[Stored data]
..........
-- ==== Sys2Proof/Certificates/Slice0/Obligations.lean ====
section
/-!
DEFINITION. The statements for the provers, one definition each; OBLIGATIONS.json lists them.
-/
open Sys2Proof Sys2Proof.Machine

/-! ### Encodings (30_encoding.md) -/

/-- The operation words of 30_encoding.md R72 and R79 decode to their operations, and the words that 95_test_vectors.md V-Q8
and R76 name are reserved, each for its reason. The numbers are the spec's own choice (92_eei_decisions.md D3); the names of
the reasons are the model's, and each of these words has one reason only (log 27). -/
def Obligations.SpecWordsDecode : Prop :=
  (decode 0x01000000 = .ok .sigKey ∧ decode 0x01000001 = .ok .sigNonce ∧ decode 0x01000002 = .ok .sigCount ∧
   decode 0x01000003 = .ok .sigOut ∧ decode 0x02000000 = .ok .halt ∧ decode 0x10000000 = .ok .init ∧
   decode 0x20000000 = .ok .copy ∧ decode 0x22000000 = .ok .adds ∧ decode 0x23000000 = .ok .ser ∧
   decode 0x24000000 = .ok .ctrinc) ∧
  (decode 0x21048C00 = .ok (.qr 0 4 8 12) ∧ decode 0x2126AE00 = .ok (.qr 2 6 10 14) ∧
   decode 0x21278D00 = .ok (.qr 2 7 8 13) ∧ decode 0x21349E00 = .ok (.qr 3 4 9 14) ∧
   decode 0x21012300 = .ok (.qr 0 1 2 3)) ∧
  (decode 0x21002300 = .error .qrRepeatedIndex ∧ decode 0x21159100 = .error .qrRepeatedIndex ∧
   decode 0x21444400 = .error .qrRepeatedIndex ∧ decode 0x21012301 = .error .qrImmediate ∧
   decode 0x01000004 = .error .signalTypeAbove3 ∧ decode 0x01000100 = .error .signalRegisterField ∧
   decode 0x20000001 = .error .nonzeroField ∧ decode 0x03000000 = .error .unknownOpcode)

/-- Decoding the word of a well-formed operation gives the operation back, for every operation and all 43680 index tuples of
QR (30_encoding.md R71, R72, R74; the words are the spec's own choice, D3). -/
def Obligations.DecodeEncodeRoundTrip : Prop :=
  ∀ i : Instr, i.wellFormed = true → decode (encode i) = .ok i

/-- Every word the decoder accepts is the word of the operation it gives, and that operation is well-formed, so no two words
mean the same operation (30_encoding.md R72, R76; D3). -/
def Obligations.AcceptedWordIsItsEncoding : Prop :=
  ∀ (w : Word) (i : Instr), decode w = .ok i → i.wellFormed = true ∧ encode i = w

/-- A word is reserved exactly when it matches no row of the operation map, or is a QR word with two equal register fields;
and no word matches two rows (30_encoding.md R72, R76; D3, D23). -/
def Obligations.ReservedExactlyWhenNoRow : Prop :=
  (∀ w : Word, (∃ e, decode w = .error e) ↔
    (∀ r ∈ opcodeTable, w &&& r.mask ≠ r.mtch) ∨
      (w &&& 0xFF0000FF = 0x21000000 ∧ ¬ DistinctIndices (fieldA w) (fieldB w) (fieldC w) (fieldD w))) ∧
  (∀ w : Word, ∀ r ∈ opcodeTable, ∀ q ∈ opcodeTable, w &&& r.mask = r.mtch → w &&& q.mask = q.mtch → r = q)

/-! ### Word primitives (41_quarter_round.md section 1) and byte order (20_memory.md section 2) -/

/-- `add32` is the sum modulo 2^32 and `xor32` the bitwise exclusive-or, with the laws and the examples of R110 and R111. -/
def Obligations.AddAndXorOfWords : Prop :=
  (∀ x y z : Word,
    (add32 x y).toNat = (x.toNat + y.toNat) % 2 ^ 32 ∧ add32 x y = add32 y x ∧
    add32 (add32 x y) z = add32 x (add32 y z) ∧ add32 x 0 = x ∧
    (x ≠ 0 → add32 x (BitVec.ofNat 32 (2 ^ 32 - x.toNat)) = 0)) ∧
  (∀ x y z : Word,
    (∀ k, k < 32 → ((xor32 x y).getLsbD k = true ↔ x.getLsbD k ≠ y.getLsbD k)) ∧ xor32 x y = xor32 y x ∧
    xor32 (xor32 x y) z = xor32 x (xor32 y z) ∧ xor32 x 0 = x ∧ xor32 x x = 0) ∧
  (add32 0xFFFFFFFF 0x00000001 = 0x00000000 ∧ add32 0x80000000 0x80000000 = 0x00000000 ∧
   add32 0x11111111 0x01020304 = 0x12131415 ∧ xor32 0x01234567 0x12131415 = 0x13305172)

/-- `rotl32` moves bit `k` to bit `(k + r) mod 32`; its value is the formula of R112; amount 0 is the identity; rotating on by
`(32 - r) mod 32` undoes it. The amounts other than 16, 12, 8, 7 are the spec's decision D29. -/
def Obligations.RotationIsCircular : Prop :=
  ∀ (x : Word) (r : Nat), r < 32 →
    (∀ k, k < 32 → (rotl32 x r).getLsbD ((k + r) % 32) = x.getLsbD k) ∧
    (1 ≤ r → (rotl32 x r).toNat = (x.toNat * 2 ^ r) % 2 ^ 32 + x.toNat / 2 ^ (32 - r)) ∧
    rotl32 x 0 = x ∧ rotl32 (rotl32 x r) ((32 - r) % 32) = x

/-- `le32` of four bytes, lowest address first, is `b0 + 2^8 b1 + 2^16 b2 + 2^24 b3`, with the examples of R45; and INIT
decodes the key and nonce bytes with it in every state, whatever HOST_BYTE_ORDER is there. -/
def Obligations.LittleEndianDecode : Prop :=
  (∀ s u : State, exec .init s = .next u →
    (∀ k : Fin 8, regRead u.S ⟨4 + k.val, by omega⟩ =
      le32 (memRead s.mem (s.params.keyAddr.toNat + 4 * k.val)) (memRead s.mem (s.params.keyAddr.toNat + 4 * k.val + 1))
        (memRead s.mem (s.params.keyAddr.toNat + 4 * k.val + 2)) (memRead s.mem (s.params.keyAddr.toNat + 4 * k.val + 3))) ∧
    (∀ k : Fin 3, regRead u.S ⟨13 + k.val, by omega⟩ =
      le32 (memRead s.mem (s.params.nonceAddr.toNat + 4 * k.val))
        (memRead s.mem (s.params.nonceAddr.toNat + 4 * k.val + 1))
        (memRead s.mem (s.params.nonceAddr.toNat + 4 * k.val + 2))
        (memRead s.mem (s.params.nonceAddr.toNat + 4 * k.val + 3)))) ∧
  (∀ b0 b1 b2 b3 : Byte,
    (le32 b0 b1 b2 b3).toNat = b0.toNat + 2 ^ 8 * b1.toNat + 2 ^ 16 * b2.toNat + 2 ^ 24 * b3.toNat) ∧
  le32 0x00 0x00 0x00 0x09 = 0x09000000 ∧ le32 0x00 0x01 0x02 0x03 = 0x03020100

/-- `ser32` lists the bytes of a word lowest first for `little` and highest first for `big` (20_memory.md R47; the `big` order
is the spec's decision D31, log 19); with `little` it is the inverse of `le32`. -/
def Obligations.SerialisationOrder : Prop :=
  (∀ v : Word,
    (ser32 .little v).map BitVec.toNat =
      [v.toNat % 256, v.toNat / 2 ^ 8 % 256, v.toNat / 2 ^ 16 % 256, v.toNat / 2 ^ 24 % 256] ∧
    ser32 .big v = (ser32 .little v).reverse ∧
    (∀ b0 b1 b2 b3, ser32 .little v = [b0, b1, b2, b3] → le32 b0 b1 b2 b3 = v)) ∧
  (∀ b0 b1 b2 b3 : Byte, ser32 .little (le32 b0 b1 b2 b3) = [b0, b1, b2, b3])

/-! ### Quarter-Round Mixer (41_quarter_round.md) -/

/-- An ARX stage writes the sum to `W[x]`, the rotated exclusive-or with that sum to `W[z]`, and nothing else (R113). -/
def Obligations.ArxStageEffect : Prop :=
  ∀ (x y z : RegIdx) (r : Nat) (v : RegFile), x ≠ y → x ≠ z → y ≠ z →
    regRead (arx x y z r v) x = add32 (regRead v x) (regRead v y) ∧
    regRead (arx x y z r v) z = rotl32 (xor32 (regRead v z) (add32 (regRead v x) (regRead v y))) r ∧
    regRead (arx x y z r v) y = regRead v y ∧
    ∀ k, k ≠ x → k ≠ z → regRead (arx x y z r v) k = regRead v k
..........
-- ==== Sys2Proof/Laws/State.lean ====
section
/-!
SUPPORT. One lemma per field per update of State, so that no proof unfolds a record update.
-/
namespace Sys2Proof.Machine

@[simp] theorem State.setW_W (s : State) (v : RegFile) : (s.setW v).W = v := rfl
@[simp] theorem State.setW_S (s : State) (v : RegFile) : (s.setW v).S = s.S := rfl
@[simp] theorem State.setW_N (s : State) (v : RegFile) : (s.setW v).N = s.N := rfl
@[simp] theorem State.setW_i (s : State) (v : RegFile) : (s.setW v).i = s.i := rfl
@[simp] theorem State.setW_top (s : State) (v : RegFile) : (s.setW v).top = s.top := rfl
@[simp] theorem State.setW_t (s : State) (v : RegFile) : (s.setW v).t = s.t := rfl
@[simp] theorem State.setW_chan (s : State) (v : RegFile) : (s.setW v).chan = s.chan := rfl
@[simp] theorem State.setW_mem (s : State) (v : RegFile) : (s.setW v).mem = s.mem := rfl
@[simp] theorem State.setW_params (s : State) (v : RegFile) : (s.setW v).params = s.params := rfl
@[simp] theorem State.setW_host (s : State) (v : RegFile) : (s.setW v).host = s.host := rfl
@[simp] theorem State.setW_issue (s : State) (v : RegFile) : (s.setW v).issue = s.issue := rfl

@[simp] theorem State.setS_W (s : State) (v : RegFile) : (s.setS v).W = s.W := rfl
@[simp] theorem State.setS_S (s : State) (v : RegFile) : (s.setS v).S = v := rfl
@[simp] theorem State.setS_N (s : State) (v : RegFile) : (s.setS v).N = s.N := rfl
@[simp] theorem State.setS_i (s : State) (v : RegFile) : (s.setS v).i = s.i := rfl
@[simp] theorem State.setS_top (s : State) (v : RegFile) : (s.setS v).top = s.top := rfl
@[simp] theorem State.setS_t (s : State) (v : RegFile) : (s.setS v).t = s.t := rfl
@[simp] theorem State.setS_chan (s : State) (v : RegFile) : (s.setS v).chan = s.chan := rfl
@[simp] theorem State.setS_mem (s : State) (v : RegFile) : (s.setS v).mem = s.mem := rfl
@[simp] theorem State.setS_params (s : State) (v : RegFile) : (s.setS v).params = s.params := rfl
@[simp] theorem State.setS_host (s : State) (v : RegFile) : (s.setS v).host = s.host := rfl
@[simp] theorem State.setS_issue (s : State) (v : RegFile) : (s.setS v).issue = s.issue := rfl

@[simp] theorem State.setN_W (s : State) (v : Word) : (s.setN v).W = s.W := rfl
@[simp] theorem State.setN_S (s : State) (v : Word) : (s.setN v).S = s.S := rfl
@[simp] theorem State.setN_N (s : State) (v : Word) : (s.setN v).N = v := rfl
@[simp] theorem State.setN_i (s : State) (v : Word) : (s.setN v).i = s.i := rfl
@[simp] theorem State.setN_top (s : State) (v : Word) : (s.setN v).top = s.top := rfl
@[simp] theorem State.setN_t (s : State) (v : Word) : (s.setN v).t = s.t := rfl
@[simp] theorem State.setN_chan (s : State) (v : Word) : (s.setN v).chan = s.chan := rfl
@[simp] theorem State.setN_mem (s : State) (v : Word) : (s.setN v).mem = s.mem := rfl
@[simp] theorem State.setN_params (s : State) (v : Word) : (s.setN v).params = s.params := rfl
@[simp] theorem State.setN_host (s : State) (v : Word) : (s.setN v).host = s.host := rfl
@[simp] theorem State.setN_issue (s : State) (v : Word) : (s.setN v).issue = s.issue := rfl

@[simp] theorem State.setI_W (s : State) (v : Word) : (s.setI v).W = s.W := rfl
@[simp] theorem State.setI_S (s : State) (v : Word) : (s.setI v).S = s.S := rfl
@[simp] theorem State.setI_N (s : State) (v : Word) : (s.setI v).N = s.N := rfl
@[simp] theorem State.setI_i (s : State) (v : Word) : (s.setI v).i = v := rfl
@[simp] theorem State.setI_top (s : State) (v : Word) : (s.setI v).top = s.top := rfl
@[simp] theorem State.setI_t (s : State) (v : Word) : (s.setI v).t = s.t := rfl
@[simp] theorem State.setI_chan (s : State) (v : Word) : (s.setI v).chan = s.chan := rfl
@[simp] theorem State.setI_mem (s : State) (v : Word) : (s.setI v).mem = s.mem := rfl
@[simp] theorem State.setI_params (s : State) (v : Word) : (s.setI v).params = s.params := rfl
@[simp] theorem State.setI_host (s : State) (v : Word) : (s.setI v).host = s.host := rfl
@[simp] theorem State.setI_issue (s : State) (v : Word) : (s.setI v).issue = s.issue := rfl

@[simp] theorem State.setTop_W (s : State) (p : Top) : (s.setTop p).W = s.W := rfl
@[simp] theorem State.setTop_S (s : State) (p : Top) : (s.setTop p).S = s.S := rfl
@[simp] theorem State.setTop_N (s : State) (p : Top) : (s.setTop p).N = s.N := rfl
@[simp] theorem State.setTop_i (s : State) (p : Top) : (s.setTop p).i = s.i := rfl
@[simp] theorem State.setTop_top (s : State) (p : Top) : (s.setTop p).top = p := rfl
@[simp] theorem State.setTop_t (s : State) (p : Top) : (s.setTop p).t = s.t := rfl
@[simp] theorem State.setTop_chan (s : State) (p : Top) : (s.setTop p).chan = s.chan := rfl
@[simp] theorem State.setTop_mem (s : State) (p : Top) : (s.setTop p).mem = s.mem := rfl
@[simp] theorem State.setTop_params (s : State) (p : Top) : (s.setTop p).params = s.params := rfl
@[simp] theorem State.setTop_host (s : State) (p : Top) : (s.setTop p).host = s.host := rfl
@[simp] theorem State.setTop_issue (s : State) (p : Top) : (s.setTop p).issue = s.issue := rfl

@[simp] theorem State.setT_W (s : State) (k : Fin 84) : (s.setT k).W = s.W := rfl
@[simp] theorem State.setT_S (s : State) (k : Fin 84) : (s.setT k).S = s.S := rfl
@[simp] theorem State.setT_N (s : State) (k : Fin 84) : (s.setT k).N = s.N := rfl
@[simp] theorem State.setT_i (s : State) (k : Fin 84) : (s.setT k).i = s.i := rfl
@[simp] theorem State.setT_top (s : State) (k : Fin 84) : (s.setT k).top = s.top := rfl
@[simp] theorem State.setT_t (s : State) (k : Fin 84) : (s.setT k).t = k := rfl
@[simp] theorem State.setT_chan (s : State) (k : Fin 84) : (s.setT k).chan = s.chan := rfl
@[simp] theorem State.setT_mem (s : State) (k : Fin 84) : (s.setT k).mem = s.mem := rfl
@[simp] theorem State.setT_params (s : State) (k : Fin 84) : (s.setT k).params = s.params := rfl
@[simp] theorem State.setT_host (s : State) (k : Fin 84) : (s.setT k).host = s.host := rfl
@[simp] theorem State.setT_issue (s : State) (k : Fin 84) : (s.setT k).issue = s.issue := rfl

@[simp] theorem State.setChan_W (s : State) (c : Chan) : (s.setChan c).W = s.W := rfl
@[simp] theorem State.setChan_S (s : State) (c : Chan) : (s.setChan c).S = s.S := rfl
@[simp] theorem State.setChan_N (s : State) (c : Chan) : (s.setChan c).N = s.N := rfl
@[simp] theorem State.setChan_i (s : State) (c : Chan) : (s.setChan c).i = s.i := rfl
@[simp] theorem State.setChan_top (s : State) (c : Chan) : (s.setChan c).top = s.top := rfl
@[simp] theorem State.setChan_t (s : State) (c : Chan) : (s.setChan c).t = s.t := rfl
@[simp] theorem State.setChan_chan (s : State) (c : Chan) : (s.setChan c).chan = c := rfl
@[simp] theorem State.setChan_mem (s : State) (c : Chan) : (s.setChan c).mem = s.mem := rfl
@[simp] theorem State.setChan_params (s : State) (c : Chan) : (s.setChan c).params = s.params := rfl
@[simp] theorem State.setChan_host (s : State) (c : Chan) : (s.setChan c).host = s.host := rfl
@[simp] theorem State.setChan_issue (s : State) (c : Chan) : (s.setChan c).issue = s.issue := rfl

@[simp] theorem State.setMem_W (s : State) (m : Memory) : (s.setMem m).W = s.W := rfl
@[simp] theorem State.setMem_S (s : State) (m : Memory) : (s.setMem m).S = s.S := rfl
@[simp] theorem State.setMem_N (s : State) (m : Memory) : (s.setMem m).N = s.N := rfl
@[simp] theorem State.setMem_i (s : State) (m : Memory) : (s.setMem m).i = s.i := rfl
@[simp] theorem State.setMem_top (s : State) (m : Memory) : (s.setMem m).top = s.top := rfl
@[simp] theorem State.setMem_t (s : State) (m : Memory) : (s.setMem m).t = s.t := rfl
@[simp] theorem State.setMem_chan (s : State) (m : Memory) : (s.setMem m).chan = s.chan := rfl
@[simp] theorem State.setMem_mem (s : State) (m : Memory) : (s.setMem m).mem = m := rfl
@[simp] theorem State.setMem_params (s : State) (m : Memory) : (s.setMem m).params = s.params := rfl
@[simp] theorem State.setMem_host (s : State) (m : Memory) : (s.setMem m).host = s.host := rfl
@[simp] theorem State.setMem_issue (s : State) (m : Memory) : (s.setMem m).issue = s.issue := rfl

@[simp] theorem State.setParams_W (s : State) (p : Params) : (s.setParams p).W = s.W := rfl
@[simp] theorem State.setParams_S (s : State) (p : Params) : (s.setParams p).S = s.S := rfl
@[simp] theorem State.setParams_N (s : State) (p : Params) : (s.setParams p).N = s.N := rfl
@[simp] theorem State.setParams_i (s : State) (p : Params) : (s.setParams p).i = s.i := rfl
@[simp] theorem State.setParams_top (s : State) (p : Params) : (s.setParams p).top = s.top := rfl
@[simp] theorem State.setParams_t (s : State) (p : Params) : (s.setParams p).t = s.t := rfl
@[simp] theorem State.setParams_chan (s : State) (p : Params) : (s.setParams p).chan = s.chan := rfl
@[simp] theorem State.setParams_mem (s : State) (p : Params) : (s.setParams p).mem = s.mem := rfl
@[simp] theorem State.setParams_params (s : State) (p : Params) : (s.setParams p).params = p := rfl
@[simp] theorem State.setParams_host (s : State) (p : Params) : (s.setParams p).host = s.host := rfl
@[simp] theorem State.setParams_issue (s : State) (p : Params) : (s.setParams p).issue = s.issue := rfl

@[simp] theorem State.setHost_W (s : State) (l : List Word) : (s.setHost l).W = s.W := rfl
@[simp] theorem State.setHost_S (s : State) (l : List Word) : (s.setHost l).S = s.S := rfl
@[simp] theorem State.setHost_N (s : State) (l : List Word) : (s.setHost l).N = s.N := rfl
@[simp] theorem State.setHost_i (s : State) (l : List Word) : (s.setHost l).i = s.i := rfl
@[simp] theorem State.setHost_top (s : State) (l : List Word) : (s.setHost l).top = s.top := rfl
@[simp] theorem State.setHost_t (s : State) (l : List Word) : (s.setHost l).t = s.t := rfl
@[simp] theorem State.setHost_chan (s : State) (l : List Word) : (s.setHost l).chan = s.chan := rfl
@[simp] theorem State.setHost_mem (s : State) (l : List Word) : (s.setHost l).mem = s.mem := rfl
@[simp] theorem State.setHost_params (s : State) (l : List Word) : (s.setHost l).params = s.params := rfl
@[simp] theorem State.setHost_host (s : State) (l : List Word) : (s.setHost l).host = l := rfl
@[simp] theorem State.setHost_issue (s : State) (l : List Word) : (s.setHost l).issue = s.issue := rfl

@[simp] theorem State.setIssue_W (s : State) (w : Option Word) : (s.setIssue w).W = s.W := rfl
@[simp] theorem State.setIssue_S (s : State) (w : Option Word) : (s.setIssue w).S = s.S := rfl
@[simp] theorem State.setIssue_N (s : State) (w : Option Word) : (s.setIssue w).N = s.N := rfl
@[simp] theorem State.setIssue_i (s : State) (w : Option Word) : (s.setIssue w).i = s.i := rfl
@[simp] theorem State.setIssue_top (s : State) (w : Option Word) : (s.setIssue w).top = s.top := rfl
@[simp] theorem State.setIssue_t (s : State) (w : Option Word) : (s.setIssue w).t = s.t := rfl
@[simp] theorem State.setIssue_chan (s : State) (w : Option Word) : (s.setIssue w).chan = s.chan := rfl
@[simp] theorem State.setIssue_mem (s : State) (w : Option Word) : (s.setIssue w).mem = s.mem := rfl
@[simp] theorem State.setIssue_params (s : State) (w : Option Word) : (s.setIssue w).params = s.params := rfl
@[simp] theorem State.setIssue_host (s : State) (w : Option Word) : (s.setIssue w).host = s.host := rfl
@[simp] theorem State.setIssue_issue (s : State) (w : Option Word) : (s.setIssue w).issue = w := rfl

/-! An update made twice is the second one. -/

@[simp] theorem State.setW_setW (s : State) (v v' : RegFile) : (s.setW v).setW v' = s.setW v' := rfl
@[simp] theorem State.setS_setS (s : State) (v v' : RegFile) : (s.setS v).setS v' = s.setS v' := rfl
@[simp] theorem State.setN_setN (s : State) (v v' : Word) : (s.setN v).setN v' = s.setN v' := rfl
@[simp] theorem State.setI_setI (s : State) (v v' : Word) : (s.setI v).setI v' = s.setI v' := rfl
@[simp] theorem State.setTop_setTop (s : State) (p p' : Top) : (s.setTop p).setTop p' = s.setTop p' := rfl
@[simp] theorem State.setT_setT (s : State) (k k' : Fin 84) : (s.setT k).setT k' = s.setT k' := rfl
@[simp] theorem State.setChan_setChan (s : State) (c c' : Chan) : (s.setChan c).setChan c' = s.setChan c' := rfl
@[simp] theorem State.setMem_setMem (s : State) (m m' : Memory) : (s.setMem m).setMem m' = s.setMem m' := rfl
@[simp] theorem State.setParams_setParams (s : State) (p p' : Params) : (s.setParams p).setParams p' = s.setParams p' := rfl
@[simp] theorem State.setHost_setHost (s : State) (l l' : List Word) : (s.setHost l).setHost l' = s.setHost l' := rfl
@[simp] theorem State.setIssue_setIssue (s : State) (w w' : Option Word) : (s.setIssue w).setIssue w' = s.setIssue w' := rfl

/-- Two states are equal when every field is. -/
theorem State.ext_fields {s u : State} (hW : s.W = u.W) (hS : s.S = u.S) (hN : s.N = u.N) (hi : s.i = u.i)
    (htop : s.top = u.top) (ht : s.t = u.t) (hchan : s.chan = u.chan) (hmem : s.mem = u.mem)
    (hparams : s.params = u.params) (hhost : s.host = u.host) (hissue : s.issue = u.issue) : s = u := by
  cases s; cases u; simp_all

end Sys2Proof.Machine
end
..........
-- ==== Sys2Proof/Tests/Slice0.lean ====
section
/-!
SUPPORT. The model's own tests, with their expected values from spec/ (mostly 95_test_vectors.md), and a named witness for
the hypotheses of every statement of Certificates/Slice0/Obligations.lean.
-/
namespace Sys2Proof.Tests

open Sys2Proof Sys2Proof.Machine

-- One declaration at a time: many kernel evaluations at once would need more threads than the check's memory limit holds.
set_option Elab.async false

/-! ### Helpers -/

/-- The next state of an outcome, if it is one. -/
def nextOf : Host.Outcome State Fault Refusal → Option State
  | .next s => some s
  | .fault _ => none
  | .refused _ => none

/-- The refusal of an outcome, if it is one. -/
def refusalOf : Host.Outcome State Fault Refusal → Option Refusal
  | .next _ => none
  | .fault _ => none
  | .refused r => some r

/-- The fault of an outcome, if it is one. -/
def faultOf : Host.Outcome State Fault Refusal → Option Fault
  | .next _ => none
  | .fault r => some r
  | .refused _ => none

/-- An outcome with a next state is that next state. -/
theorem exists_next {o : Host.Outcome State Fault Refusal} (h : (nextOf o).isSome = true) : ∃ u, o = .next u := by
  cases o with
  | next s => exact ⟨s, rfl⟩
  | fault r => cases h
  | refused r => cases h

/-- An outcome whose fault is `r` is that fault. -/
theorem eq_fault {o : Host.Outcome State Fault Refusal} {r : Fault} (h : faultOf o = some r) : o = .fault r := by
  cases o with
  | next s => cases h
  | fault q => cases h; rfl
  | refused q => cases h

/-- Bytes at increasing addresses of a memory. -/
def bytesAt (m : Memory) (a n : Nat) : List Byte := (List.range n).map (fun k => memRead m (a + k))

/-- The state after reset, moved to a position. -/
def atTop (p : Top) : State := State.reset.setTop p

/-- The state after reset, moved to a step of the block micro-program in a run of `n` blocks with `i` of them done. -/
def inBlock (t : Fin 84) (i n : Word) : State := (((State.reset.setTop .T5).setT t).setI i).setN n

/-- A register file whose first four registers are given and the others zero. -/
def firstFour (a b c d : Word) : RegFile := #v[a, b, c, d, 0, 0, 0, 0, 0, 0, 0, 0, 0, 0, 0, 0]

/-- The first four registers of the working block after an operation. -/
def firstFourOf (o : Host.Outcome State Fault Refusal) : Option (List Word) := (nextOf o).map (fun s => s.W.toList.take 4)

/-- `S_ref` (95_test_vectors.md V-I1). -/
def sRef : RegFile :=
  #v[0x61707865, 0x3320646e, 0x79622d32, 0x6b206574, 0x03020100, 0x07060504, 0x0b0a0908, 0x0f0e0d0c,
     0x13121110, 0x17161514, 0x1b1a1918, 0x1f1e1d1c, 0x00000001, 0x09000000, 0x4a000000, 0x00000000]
..........
• EXERCISE: The required output is every line above from the one with "-- ==== Sys2Proof/Certificates/Slice0/Obligations.lean" down to the one with "and R76 name", restated word for word, ends included.

• ANSWER SPACE:
-- ==== Sys2Proof/Certificates/Slice0/Obligations.lean ====
section
/-!
DEFINITION. The statements for the provers, one definition each; OBLIGATIONS.json lists them.
-/
open Sys2Proof Sys2Proof.Machine

/-! ### Encodings (30_encoding.md) -/

/-- The operation words of 30_encoding.md R72 and R79 decode to their operations, and the words that 95_test_vectors.md V-Q8
and R76 name are reserved, each for its reason. The numbers are the spec's own choice (92_eei_decisions.md D3); the names of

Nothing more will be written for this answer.